Spirited rock, fastidious alt-folk make uneasy match

Boston Globe, December 10, 2005

Calexico is one of America’s best rock bands, a crew out of Tucson that makes exuberant, textured music steeped in the border sensibility yet never derivative. Iron & Wine is Sam Beam, an alt- folk hero with hushed voice and husky beard whose songs straddle the line between haunting and twee. The EP they recently cut together, “In the Reins,” has garnered a sort of ginger praise, with fans of one act not quite sure what to make of the other. Their performance Wednesday at Avalon did little to resolve this discomfort.

Instead, it showcased an uneven exchange. Calexico’s six members, multi-instrumentalists all, supplied most of the labor and all of the fun. Beam provided his voice, soft compared to the rough, energetic vocals of Calexico’s Joey Burns, and the bulk of a sold- out yet listless crowd heavy on the sensitive-male demographic. The joint set was a ramshackle affair, at its best when Calexico’s trumpets and pedal steel dominated, or when Mexican guest Salvador Duran sang in Spanish on “He Lays in the Reins.”

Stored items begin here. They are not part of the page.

-- ==== Sys2Proof/Certificates/Slice0/Obligations.lean ====
section
/-!
DEFINITION. The statements for the provers, in the order of OBLIGATIONS.json.
-/

open Sys2Proof Sys2Proof.Machine

/-- A step carries out the command at the front of the queue on the state with the queue's rest; with no command waiting it
changes nothing (the model's choice: notes/assumptions/1.md). -/
def Obligations.StepRunsFrontCommand : Prop :=
  ∀ (s : State),
    (∀ (c : Instr) (rest : List Instr), s.pending = c :: rest → step s = exec c { s with pending := rest }) ∧
    (s.pending = [] → step s = .next s)

/-- Every command completes in every state (the model's choice for commands whose condition does not hold: they change
nothing, notes/assumptions/2.md). -/
def Obligations.EveryCommandCompletes : Prop := ∀ (c : Instr) (s : State), Completes (exec c s)

/-- A good doorbell value becomes the ring's producer index and changes nothing else (R292); slots freed in TEL may let a due
LOSS record be written too (R314). A value before the previous one, or past the ring's size, stops the ring with DB_ERR and raises
a corrected fault of the host interface; the value is ignored, and a filled ring stops its command ring (R293). -/
def Obligations.DoorbellsMoveOrStopRings : Prop :=
  (∀ (s : State) (k : Nat) (v : Word), RingOpen s k → DoorbellOk s k v →
    (∀ c : Fin 8, c.val = k → ∃ t, exec (.cmdDoorbell c v) s = .next t ∧
      HubOnly s t (s.modRing k (fun g => { g with pi := v })).hub) ∧
    (∀ c : Fin 10, 8 + c.val = k → (k = 16 → s.hub.rings.lossDue = 0) → ∃ t, exec (.filledRingDoorbell c v) s = .next t ∧
      HubOnly s t (s.modRing k (fun g => { g with pi := v })).hub) ∧
    (∀ c : Fin 10, 8 + c.val = k → ∃ t, exec (.filledRingDoorbell c v) s = .next t ∧ (t.ring k).pi = v)) ∧
  (∀ (s : State) (k : Nat) (v : Word), RingOpen s k → ¬ DoorbellOk s k v →
    ∀ c : Instr, ((∃ n : Fin 8, n.val = k ∧ c = .cmdDoorbell n v) ∨
        (∃ n : Fin 10, 8 + n.val = k ∧ c = .filledRingDoorbell n v)) →
      ∃ t, exec c s = .next t ∧
        (∀ j, t.ring j = if j = k then { s.ring k with stopped := true, dbErr := true }
          else if j + 8 = k ∧ k < 16 then { s.ring j with stopped := true } else s.ring j) ∧
        t.events = s.events ++ [{ src := 194, cause := 0 }] ∧ Sends s t [.msix 10] ∧
        t = { s with
          hub := { s.hub with rings := { s.hub.rings with ring := t.hub.rings.ring } }
          pair := t.pair, events := t.events, out := t.out })

/-- The entry that round-robin order comes to is read from its place in host memory, taken, and enters the list of commands in
hand; one of COUNT 0 completes OK, one that fails a check of R308 completes REJ_BAD_ARG with its detail, a policy of no kind
that R304 lists with 0x80, a query of no kind that R307 lists with a free detail (notes/assumptions/7.md); one whose core is
stopped or empty with 0xB4; a FIRMWARE_STAGE or FIRMWARE_ACTIVATE wakes GSEC (R291, R297, R298, R308, R368, R453). -/
def Obligations.EntryIsTakenInOrder : Prop :=
  ∀ (s : State) (heads : List (HostRead × HostRead)) (k : Nat) (e : List Byte) (body : HostRead),
    s.inControl = true → s.pow.regOpen = true → s.nextRing heads = some (k, some e, body) →
    let idx := (s.ring k).ci
    let n := s.hub.rings.order
    let addr := s.ringBase k + 64 * (idx.toNat % s.ringSize k)
    let t := ((s.emit (.ringRead k addr)).modRing k (fun g => { g with ci := g.ci + 1 })).modRings (fun g => { g with
      lastRing := k, order := g.order + 1
      taken := g.taken ++ [{ ring := k, index := idx, opcode := entryOpcode e, flags := entryFlags e, count := entryCount e
                             tag := entryTag e, entry := e, body := body.getD [], order := g.order, since := s.period }] })
    let w := if entryOpcode e = opStage ∨ entryOpcode e = opActivate then t.wakeGsec else t
    (entryCount e = 0 →
      exec (.commandTake heads) s = .next (journaled (fun _ => t.complete (k, n) codeOk 0) s) ∧
      exec (.countZeroEntry heads) s = .next (journaled (fun _ => t.complete (k, n) codeOk 0) s)) ∧
    (entryCount e ≠ 0 → exec (.countZeroEntry heads) s = .next (journaled (fun _ => s) s)) ∧
    (entryCount e ≠ 0 → ∀ d, entryCheck e body = some d →
      exec (.commandTake heads) s = .next (journaled (fun _ => w.complete (k, n) codeBadArg d) s)) ∧
    (entryCount e ≠ 0 → entryCheck e body = none → s.coreAbsent (entryOpcode e) = true →
      exec (.commandTake heads) s = .next (journaled (fun _ => w.complete (k, n) codeBadArg 0xB4) s)) ∧
    (entryCount e ≠ 0 → entryCheck e body = none → s.coreAbsent (entryOpcode e) = false →
      (entryOpcode e = opPolicySet → ¬ (1 ≤ byteAt e 8 ∧ byteAt e 8 ≤ 2) →
        exec (.commandTake heads) s = .next (journaled (fun _ => t.complete (k, n) codeBadArg 0x80) s)) ∧
      (entryOpcode e = opQuery → ¬ (1 ≤ byteAt e 8 ∧ byteAt e 8 ≤ 3) → ∃ d,
        exec (.commandTake heads) s = .next (journaled (fun _ => (t.complete (k, n) codeBadArg d).nextFree) s))) ∧
    (entryCount e ≠ 0 → entryCheck e body = none → s.coreAbsent (entryOpcode e) = false →
      (entryOpcode e = opPolicySet → 1 ≤ byteAt e 8 ∧ byteAt e 8 ≤ 2) →
      (entryOpcode e = opQuery → 1 ≤ byteAt e 8 ∧ byteAt e 8 ≤ 3) →
      exec (.commandTake heads) s = .next (journaled (fun _ => w) s))
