-- ==== Sys2Proof/Laws/State.lean ====
section
/-!
SUPPORT. The fields of the state after each update of a part of it: one lemma per field and update.
-/

namespace Sys2Proof.Machine

/-! ### modRegion -/

@[simp] theorem State.modRegion_pending (s : State) (r : Nat) (f : Region → Region) : (s.modRegion r f).pending = s.pending := rfl
@[simp] theorem State.modRegion_period (s : State) (r : Nat) (f : Region → Region) : (s.modRegion r f).period = s.period := rfl
@[simp] theorem State.modRegion_tick (s : State) (r : Nat) (f : Region → Region) : (s.modRegion r f).tick = s.tick := rfl
@[simp] theorem State.modRegion_regions (s : State) (r : Nat) (f : Region → Region) : (s.modRegion r f).regions = s.regions.modify r f := rfl
@[simp] theorem State.modRegion_govs (s : State) (r : Nat) (f : Region → Region) : (s.modRegion r f).govs = s.govs := rfl
@[simp] theorem State.modRegion_hub (s : State) (r : Nat) (f : Region → Region) : (s.modRegion r f).hub = s.hub := rfl
@[simp] theorem State.modRegion_homes (s : State) (r : Nat) (f : Region → Region) : (s.modRegion r f).homes = s.homes := rfl
@[simp] theorem State.modRegion_setup (s : State) (r : Nat) (f : Region → Region) : (s.modRegion r f).setup = s.setup := rfl
@[simp] theorem State.modRegion_trims (s : State) (r : Nat) (f : Region → Region) : (s.modRegion r f).trims = s.trims := rfl
@[simp] theorem State.modRegion_report (s : State) (r : Nat) (f : Region → Region) : (s.modRegion r f).report = s.report := rfl
@[simp] theorem State.modRegion_hubA (s : State) (r : Nat) (f : Region → Region) : (s.modRegion r f).hubA = s.hubA := rfl
@[simp] theorem State.modRegion_hubB (s : State) (r : Nat) (f : Region → Region) : (s.modRegion r f).hubB = s.hubB := rfl
@[simp] theorem State.modRegion_pair (s : State) (r : Nat) (f : Region → Region) : (s.modRegion r f).pair = s.pair := rfl
@[simp] theorem State.modRegion_clk (s : State) (r : Nat) (f : Region → Region) : (s.modRegion r f).clk = s.clk := rfl
@[simp] theorem State.modRegion_pow (s : State) (r : Nat) (f : Region → Region) : (s.modRegion r f).pow = s.pow := rfl
@[simp] theorem State.modRegion_events (s : State) (r : Nat) (f : Region → Region) : (s.modRegion r f).events = s.events := rfl
@[simp] theorem State.modRegion_latches (s : State) (r : Nat) (f : Region → Region) : (s.modRegion r f).latches = s.latches := rfl
@[simp] theorem State.modRegion_await (s : State) (r : Nat) (f : Region → Region) : (s.modRegion r f).await = s.await := rfl
@[simp] theorem State.modRegion_seqs (s : State) (r : Nat) (f : Region → Region) : (s.modRegion r f).seqs = s.seqs := rfl
@[simp] theorem State.modRegion_hubLast (s : State) (r : Nat) (f : Region → Region) : (s.modRegion r f).hubLast = s.hubLast := rfl
@[simp] theorem State.modRegion_reads (s : State) (r : Nat) (f : Region → Region) : (s.modRegion r f).reads = s.reads := rfl
@[simp] theorem State.modRegion_fresh (s : State) (r : Nat) (f : Region → Region) : (s.modRegion r f).fresh = s.fresh := rfl
@[simp] theorem State.modRegion_out (s : State) (r : Nat) (f : Region → Region) : (s.modRegion r f).out = s.out := rfl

Earlier in the drawn-out evening, each act performed an individual set. Calexico’s was superb, starting with the instrumental “Minas de Cobre,” with its thrilling trumpet accents, and proceeding through mariachi grooves, hard guitar-driven covers, and the big-sky rock of “The Crystal Frontier” to end on the bilingual swinger “Guero Latino.” The musicianship was top-notch, with Paul Niehaus on pedal steel particularly stirring.

Duran then offered a short solo set of norteno songs in the manner of a Sonora frontier crooner, accompanying himself on harmonica and guitar to exhilarating effect. Some in the crowd showed signs of life at this point; others lapsed into conversation. But when Beam came on, acoustic guitar in hand, hushing noises fused from all sides to enforce the appropriate stillness. “You’re all so well behaved,” he commented midway through his recital of vaguely rural-themed songs that got lost in their own meticulous detail.

The night’s opening act was Tim Fite, a singer-songwriter from Brooklyn with a distinctly Pee Wee Herman energy, who wriggled about in a white shirt and necktie to sounds from a laptop against a video background of childlike drawings. His set, which leaned toward the puerile, was too brief to establish if he is truly weird or just trying to be.